Gurgaon is a land of dust. There is dust everywhere, a thick layer of it on the leaves, on the buildings, on the stairs of the metro stations. The landscape appears brownish and hazy because of the curtains of dust which hang perpetually in the air. The city looks like it will fall and crumble into its very own dust at any time. Everything there is as unstable as the lives of the people who have burrowed into its hills with their greedy little dreams of turning their fortunes into something majestic. At six in the evening, construction workers huddle out of their construction sites and construction machines and construction heaps of gravel and cement and head back into the villages which surround the urban colonies. Around the same time a mass of corporate workers both corporal and non-corporal march out of the big glass buildings; DLF's castles, DLF's KPI factories; into cars, cabs, metros, shared e-rickshaws into their urban colonies which surround the small villages like cemented weed and the dust looms over them all.

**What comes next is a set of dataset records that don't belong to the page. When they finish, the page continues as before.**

/-- Settles O54: an append, a release and the two ends of a pass are what moves the counts and the generation. -/
theorem stepKeepsTheTrailAndGenerationLaws : Obligations.StepKeepsTheTrailAndGenerationLaws :=
  fun _ _ hs hs' h => ⟨step_keeps h .trail (by decide) hs, step_keeps h .generation (by decide) hs'⟩

/-- Settles O55: the ride states follow the debounced level, and takes and completions move cell and executor together. -/
theorem stepKeepsTheIgnAndExecutorLaws : Obligations.StepKeepsTheIgnAndExecutorLaws :=
  fun _ _ h => ⟨step_keeps h .ign (by decide), step_keeps h .taken (by decide)⟩

/-- Settles O56: whatever changes an input of a lamp or of an attention line recomputes it. -/
theorem stepKeepsLampsAndAttentionCurrent : Obligations.StepKeepsLampsAndAttentionCurrent :=
  fun _ _ h => ⟨step_keeps h .lamps (by decide), step_keeps h .attention (by decide)⟩

/-- Settles O57: the maturity is clamped, the counts are bounded, and the third held sample bars. -/
theorem stepKeepsTheQualifierAndBarLaws : Obligations.StepKeepsTheQualifierAndBarLaws :=
  fun _ _ h => ⟨step_keeps h .ranges (by decide), step_keeps h .bar (by decide)⟩

/-- Settles O59: the part writes the bytes that show its own state together with that state, and no port's write reaches
them but the cell's and the release byte. -/
theorem stepKeepsTheExchangeRamCurrent : Obligations.StepKeepsTheExchangeRamCurrent :=
  fun _ _ hm hs h => (step_keeps h .ram (by decide) ⟨hm, hs⟩).2

/-! ### What no command, or only some, can reach -/

/-- Settles O2: no command ends but in a next state, and the queue is in no command's fields. -/
theorem everyCommandAnswersANextState : Obligations.EveryCommandAnswersANextState := by
  intro c s
  obtain ⟨t, h, he⟩ := exec_effect s c
  exact ⟨t, h, he.queue (by cases c <;> simp [commandFields])⟩

/-- A reset keeps the straps as latched (R174, R177, R181). -/
theorem execResetEntry_straps {cause : ResetCause} {cut : FlashCut} {s t : State}
    (h : execResetEntry cause cut s = .next t) : t.part = s.part ∧ t.svc = s.svc ∧
      ∀ p, (t.port p).wide = (s.port p).wide ∧ (t.port p).swapped = (s.port p).swapped := by
  have drop (u : State) : (u.dropLine cause).part = u.part ∧ (u.dropLine cause).svc = u.svc ∧
      ∀ p, ((u.dropLine cause).port p).wide = (u.port p).wide ∧ ((u.dropLine cause).port p).swapped = (u.port p).swapped :=
    have e := u.dropLine_effect cause
    ⟨e.straps.1, e.straps.2, fun p => e.onPort p .widths (by decide)⟩
  have held : (s.held cut).part = s.part ∧ (s.held cut).svc = s.svc ∧
      ∀ p, ((s.held cut).port p).wide = (s.port p).wide ∧ ((s.held cut).port p).swapped = (s.port p).swapped :=
    ⟨rfl, rfl, fun p => by cases p <;> exact ⟨rfl, rfl⟩⟩
  cases h
  split_ifs
  · exact drop s
  · obtain ⟨h1, h2, h3⟩ := drop (s.held cut)
    obtain ⟨k1, k2, k3⟩ := held
    exact ⟨h1.trans k1, h2.trans k2, fun p => ⟨(h3 p).1.trans (k3 p).1, (h3 p).2.trans (k3 p).2⟩⟩
  · exact ⟨rfl, rfl, fun _ => ⟨rfl, rfl⟩⟩

/-- The state after an expiry, or the one before it. -/
theorem expiry_cases {d : Option Nat} {f : Nat → State → State} {s t : State}
    (h : (match d with
      | some d => arises true s (f d (s.advanceTo d))
      | none => .next s) = Host.Outcome.next t) : t = s ∨ ∃ d', t = f d' (s.advanceTo d') := by
  split at h
  · rcases arises_cases _ _ _ _ h with ⟨-, -, e⟩ | ⟨-, e⟩
    · exact .inr ⟨_, e⟩
    · exact .inl e
  · cases h; exact .inl rfl

theorem State.advanceTo_ride (s : State) (d : Nat) : (s.advanceTo d).ride = s.ride := (s.advanceTo_effect d).ride

/-- Only a reset and a ride begin change the ride number (R86). -/
theorem rideNumber_kept {c : Instr} {s t : State} (h : exec c s = .next t) (h1 : ∀ cause cut, c ≠ .resetEntry cause cut)
    (h2 : ∀ straps, c ≠ .resetRelease straps) (h3 : c ≠ .restoreFinish) (h4 : c ≠ .ignDebounceExpiry)
    (h5 : c ≠ .endingCompletion) : t.ride.number = s.ride.number := by
  have he := exec_effect_of h
  by_cases hr : Field.ride ∈ commandFields c
  · cases c <;> simp [commandFields] at hr <;> simp at h1 h2 h3 h4 h5
    case ignChange level =>
      cases h
      split_ifs <;> rfl
    case rideTimeSecond =>
      rcases expiry_cases (f := fun d u => u.countSecond d) h with e | ⟨d, e⟩
      · rw [e]
      · rw [e, State.countSecond, State.markViewIf_eq]
        show (s.advanceTo d).ride.number = s.ride.number
        rw [State.advanceTo_ride]
    case proveOutExpiry =>
      rcases expiry_cases (f := fun _ u => u.endProveOut) h with e | ⟨d, e⟩
      · rw [e]
      · have hr : ((s.advanceTo d).endProveOut).ride = { (s.advanceTo d).ride with proveOutDue := none } := by
          simp [State.endProveOut]
        rw [e, hr]
        show (s.advanceTo d).ride.number = s.ride.number
        rw [State.advanceTo_ride]
    case holdLimitExpiry =>
      rcases expiry_cases (f := fun _ u => u.releaseHold) h with e | ⟨d, e⟩
      · rw [e]
      · rw [e]
        show (s.advanceTo d).ride.number = s.ride.number
        rw [State.advanceTo_ride]
    case releaseOnCompletion =>
      rcases arises_cases _ _ _ _ h with ⟨-, -, e⟩ | ⟨-, e⟩ <;> rw [e]
      rfl
  · exact congrArg RideCtl.number (he.ride hr)

theorem le_begunRide (s : State) (h : s.ride.number ≤ 65535) : s.ride.number ≤ s.begunRide.number := by
  show s.ride.number ≤ min 65535 (s.ride.number + 1)
  omega

/-- Between resets the ride number does not fall (R51). -/
theorem rideNumber_le {c : Instr} {s t : State} (h : exec c s = .next t) (hn : s.ride.number ≤ 65535)
    (h1 : ∀ cause cut, c ≠ .resetEntry cause cut) (h2 : ∀ straps, c ≠ .resetRelease straps) (h3 : c ≠ .restoreFinish) :
    s.ride.number ≤ t.ride.number := by
  by_cases h4 : c = .ignDebounceExpiry
  · subst h4
    rcases expiry_cases (f := fun _ u => u.takeIgn.ignActed) h with e | ⟨d, e⟩
    · rw [e]
    · have hr : (s.advanceTo d).takeIgn.ride.number = s.ride.number := by
        show (s.advanceTo d).ride.number = s.ride.number
        rw [State.advanceTo_ride]
      rw [e, ← hr]
      rw [← hr] at hn
      unfold State.ignActed
      split
      · rw [State.rideBegin_ride]; exact le_begunRide _ hn
      · rw [State.enterEnding_ride]; exact le_refl _
      all_goals exact le_refl _
  by_cases h5 : c = .endingCompletion
  · subst h5
    rcases arises_cases _ _ _ _ h with ⟨-, -, e⟩ | ⟨-, e⟩
    · rw [e]
      unfold State.completeEnding
      simp only
      split
      · rw [(State.offer_effect _).ride, State.rideBegin_ride]; exact le_begunRide _ hn
      · rw [(State.offer_effect _).ride]
        simp
    · rw [e]
  · exact le_of_eq (rideNumber_kept h h1 h2 h3 h4 h5).symm

/-- Settles O3: flash, straps and widths are in the fields of few commands, and the ride number moves at resets and ride
begins alone. -/
theorem onlyCertainCommandsChangeFlashStrapsAndRideNumber :
    Obligations.OnlyCertainCommandsChangeFlashStrapsAndRideNumber := by
  intro c s t h
  have he := exec_effect_of h
  refine ⟨?_, fun hc => ?_, ?_, fun hn h1 h2 h3 => rideNumber_le h hn h1 h2 h3⟩
  · cases c
    case resetRelease =>
      cases h
      split_ifs <;> rfl
    all_goals first | trivial | exact he.flash (by simp [commandFields])
  · by_cases hs : Field.straps ∈ commandFields c
    · cases c <;> simp [commandFields] at hs
      · exact execResetEntry_straps h
      · exact absurd rfl (hc _)
    · have hw : Field.widths ∉ commandFields c := by cases c <;> simp_all [commandFields]
      exact ⟨(he.straps hs).1, (he.straps hs).2, fun p => he.onPort p .widths hw⟩
  · cases c <;> first | trivial | exact rideNumber_kept h (by simp) (by simp) (by simp) (by simp) (by simp)

end Sys2Proof.Machine
end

Today I had a long walk in the park seated in the heart of DLF Phase three's one of the richest colonies. Colony, funny word, like the rich came with their bags full of rectangular strips of paper to claim the land they felt that was theirs and colonized it. With their green paper they tore down the green trees and the green bushes and whatever they thought looked wild and not tame enough for their rich houses.

But a park is like an oasis in the middle of the city. Under the dull, lifeless eyes of the rich identical houses looming over the low boundary of the park, I felt like J. D. Salinger watching all the children play. There is something absurdly uplifting watching children play. Their innocence blends in with the innocence of the shrubs, the trees, the birds on them, curled up dogs napping in their mud beds and a cat skittering in the bushes. It's raw, harmless and oozing with life.